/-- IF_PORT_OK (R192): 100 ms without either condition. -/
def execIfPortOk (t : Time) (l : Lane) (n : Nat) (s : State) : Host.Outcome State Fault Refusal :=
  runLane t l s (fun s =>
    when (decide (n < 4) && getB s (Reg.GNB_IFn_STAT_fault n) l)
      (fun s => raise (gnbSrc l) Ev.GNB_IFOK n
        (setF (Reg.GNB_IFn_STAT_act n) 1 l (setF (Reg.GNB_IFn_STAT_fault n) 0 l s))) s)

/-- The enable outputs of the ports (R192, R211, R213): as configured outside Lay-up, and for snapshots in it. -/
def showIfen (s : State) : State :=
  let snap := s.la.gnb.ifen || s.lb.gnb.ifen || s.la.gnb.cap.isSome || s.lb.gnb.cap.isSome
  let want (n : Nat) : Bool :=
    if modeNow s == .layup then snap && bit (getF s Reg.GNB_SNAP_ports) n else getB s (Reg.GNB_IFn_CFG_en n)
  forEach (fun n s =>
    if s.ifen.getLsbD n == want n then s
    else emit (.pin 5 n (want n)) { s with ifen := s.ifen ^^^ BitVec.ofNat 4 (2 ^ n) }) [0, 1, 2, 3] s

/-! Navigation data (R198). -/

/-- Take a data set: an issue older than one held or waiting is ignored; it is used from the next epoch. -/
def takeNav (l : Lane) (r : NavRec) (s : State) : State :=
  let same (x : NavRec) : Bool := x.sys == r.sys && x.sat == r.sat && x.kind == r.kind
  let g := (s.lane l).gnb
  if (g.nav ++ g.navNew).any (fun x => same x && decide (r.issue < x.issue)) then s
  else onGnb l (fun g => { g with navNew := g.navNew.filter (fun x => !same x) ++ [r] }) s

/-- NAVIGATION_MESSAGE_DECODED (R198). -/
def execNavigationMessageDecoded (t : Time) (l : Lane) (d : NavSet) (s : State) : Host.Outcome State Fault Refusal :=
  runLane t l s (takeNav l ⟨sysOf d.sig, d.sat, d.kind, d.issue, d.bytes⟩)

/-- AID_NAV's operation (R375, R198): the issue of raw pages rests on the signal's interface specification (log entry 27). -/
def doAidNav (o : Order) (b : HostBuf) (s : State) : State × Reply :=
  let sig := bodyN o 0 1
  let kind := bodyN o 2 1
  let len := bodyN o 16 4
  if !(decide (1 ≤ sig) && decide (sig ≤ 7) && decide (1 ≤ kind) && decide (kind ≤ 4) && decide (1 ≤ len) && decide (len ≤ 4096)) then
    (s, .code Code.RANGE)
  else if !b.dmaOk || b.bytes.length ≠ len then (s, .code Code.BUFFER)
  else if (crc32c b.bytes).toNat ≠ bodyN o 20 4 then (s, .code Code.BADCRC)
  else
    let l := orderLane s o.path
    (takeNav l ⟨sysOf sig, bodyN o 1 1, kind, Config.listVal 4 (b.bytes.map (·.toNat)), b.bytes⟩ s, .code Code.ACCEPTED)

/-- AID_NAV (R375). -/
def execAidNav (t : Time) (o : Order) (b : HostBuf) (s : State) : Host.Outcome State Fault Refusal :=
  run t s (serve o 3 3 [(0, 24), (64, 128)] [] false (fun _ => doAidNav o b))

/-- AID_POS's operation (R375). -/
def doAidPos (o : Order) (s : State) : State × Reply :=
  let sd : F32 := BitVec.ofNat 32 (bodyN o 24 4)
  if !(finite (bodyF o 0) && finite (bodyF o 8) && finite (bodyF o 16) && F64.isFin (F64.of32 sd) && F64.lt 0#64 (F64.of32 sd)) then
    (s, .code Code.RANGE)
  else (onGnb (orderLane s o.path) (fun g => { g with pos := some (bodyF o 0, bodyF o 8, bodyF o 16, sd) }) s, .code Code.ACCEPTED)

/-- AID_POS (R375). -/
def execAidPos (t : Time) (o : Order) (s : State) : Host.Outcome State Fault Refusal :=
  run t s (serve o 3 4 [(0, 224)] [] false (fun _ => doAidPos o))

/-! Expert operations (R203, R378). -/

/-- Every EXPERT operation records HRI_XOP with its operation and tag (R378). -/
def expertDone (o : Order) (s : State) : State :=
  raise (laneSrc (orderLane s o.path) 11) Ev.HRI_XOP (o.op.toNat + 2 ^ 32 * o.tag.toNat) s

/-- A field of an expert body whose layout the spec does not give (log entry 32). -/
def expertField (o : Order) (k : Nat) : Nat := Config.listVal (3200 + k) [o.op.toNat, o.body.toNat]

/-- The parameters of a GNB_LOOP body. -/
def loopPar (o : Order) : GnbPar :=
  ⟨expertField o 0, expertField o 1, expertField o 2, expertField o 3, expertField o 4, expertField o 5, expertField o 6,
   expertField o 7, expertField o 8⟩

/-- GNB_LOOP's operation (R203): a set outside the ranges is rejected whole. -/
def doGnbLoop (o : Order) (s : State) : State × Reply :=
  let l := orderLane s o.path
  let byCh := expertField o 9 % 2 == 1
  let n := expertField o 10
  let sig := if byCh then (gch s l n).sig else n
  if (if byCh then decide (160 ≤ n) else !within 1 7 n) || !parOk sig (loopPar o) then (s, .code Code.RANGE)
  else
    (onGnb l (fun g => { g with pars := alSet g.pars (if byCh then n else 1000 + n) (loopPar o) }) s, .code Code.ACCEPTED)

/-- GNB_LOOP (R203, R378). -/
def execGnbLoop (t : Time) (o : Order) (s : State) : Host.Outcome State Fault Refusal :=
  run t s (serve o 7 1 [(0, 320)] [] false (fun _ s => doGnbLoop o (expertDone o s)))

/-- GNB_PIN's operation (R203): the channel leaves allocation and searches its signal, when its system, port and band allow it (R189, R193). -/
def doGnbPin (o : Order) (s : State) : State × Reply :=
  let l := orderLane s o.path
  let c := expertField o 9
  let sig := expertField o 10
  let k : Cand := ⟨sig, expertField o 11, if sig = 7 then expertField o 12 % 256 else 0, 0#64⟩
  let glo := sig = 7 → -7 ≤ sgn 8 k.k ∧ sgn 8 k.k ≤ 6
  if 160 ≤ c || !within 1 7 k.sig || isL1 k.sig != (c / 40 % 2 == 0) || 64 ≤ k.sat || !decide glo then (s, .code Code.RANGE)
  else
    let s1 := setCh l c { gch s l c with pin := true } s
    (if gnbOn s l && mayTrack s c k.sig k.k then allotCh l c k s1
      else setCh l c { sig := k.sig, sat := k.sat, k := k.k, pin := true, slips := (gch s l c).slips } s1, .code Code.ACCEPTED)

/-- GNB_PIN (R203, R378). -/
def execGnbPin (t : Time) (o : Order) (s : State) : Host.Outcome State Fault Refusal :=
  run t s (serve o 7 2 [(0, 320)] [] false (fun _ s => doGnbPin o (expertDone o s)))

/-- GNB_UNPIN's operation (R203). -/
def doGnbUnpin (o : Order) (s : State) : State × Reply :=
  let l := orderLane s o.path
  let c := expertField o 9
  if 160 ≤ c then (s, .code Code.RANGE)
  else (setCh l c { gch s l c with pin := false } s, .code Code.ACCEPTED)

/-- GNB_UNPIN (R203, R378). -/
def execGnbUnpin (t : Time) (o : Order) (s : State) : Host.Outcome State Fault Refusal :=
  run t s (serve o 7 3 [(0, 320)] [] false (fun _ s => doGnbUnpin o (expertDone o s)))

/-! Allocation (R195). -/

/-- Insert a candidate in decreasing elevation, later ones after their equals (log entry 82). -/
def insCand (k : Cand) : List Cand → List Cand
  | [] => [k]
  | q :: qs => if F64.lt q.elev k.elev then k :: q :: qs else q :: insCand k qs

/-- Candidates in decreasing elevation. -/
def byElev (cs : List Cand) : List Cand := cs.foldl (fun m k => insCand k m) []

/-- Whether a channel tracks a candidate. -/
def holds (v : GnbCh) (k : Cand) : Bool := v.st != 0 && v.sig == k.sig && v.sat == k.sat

^^^^^^^^^^^^^^^^

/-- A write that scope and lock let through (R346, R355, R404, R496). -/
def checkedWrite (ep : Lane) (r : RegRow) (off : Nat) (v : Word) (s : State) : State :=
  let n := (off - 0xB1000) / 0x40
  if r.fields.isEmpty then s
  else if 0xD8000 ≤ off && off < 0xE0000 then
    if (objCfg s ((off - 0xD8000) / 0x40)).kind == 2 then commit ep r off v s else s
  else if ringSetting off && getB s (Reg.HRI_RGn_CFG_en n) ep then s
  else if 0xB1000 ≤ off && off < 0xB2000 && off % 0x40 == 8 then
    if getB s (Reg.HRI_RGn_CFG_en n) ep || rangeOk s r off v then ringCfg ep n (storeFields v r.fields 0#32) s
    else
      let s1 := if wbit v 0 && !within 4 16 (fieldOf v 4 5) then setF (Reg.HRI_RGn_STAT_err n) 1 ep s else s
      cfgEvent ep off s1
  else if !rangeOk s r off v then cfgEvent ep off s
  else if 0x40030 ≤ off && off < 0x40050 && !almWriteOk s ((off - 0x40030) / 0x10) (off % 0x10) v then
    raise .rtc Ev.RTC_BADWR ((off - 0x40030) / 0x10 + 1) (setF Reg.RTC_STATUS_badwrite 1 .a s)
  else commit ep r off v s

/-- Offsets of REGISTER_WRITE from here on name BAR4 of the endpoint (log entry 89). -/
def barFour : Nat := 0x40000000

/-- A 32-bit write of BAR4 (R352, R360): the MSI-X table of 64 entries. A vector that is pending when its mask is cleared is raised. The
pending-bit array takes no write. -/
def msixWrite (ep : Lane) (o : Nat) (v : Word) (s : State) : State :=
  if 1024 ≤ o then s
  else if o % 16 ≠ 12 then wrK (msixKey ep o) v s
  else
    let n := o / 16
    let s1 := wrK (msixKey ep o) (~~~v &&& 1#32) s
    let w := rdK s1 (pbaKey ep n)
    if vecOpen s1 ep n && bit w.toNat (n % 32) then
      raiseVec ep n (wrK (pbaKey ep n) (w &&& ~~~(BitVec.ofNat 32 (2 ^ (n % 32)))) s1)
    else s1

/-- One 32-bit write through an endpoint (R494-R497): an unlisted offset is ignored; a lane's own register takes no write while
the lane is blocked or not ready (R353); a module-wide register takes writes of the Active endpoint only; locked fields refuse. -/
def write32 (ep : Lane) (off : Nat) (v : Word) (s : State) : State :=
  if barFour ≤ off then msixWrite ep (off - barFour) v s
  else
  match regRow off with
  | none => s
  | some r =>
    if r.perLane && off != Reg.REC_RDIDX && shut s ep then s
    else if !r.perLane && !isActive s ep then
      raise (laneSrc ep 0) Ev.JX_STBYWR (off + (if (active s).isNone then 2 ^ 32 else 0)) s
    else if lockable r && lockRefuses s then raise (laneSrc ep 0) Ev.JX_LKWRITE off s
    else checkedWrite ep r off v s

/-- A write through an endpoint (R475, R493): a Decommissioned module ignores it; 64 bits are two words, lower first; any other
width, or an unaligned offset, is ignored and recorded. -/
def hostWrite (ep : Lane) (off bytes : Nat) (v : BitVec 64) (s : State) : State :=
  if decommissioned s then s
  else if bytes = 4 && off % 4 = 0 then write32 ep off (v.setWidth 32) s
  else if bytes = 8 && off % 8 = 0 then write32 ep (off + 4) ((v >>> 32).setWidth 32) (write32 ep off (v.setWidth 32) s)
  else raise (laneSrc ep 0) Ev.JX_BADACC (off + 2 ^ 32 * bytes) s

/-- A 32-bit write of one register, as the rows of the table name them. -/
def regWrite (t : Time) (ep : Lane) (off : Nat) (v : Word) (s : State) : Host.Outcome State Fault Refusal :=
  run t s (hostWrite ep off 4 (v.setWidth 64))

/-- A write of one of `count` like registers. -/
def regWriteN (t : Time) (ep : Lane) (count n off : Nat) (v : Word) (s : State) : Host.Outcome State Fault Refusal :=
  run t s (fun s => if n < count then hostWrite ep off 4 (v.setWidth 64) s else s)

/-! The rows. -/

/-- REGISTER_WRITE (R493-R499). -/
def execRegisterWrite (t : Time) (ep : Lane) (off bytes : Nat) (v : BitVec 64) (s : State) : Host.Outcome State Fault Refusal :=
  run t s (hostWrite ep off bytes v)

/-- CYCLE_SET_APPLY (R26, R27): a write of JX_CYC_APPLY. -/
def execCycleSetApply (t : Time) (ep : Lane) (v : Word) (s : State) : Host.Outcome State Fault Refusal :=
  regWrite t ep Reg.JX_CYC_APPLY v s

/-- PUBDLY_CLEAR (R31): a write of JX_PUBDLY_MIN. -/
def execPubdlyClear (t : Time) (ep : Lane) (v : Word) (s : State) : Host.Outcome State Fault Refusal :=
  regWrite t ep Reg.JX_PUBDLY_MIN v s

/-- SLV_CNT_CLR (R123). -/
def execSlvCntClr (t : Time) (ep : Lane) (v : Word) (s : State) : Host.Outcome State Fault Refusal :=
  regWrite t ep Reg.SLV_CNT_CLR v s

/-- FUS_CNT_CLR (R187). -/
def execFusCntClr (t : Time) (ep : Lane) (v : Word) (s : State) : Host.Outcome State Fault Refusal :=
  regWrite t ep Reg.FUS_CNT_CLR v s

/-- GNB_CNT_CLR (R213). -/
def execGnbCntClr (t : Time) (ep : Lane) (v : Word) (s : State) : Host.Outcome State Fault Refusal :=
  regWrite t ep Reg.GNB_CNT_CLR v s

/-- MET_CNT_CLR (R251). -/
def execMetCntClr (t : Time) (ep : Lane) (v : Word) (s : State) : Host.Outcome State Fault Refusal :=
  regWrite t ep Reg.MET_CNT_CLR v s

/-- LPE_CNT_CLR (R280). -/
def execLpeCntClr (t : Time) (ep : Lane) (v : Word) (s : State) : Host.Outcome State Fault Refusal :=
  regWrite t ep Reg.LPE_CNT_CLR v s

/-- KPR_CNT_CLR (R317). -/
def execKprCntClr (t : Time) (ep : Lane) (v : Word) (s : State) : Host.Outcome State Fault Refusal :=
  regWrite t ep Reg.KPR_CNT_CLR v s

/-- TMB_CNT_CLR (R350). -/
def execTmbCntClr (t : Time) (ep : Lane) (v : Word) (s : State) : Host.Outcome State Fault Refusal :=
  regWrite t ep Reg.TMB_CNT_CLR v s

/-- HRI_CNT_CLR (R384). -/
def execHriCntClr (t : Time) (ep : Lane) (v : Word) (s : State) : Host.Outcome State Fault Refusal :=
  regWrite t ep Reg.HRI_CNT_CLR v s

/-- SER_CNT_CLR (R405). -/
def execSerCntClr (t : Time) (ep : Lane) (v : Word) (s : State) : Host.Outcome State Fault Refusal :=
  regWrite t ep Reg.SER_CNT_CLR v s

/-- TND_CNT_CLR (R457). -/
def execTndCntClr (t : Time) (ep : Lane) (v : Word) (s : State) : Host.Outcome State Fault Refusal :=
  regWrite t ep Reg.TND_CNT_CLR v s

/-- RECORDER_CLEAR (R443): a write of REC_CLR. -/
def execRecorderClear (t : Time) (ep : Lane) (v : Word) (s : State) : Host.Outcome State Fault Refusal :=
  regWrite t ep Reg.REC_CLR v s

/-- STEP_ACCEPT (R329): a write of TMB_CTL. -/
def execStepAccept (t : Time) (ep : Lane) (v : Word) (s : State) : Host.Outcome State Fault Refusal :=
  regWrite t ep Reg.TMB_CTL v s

^^^^^^^^^^^^^^^^

### THE TASK:
An exact copy of the lines above, from the one containing "either condition. -/" down to the one containing "else onGnb l" and including both, is the whole answer; retype it and nothing else.

### TASK RESULT:
/-- IF_PORT_OK (R192): 100 ms without either condition. -/
def execIfPortOk (t : Time) (l : Lane) (n : Nat) (s : State) : Host.Outcome State Fault Refusal :=
  runLane t l s (fun s =>
    when (decide (n < 4) && getB s (Reg.GNB_IFn_STAT_fault n) l)
      (fun s => raise (gnbSrc l) Ev.GNB_IFOK n
        (setF (Reg.GNB_IFn_STAT_act n) 1 l (setF (Reg.GNB_IFn_STAT_fault n) 0 l s))) s)

/-- The enable outputs of the ports (R192, R211, R213): as configured outside Lay-up, and for snapshots in it. -/
def showIfen (s : State) : State :=
  let snap := s.la.gnb.ifen || s.lb.gnb.ifen || s.la.gnb.cap.isSome || s.lb.gnb.cap.isSome
  let want (n : Nat) : Bool :=
    if modeNow s == .layup then snap && bit (getF s Reg.GNB_SNAP_ports) n else getB s (Reg.GNB_IFn_CFG_en n)
  forEach (fun n s =>
    if s.ifen.getLsbD n == want n then s
    else emit (.pin 5 n (want n)) { s with ifen := s.ifen ^^^ BitVec.ofNat 4 (2 ^ n) }) [0, 1, 2, 3] s

/-! Navigation data (R198). -/

/-- Take a data set: an issue older than one held or waiting is ignored; it is used from the next epoch. -/
def takeNav (l : Lane) (r : NavRec) (s : State) : State :=
  let same (x : NavRec) : Bool := x.sys == r.sys && x.sat == r.sat && x.kind == r.kind
  let g := (s.lane l).gnb
  if (g.nav ++ g.navNew).any (fun x => same x && decide (r.issue < x.issue)) then s
  else onGnb l (fun g => { g with navNew := g.navNew.filter (fun x => !same x) ++ [r] }) s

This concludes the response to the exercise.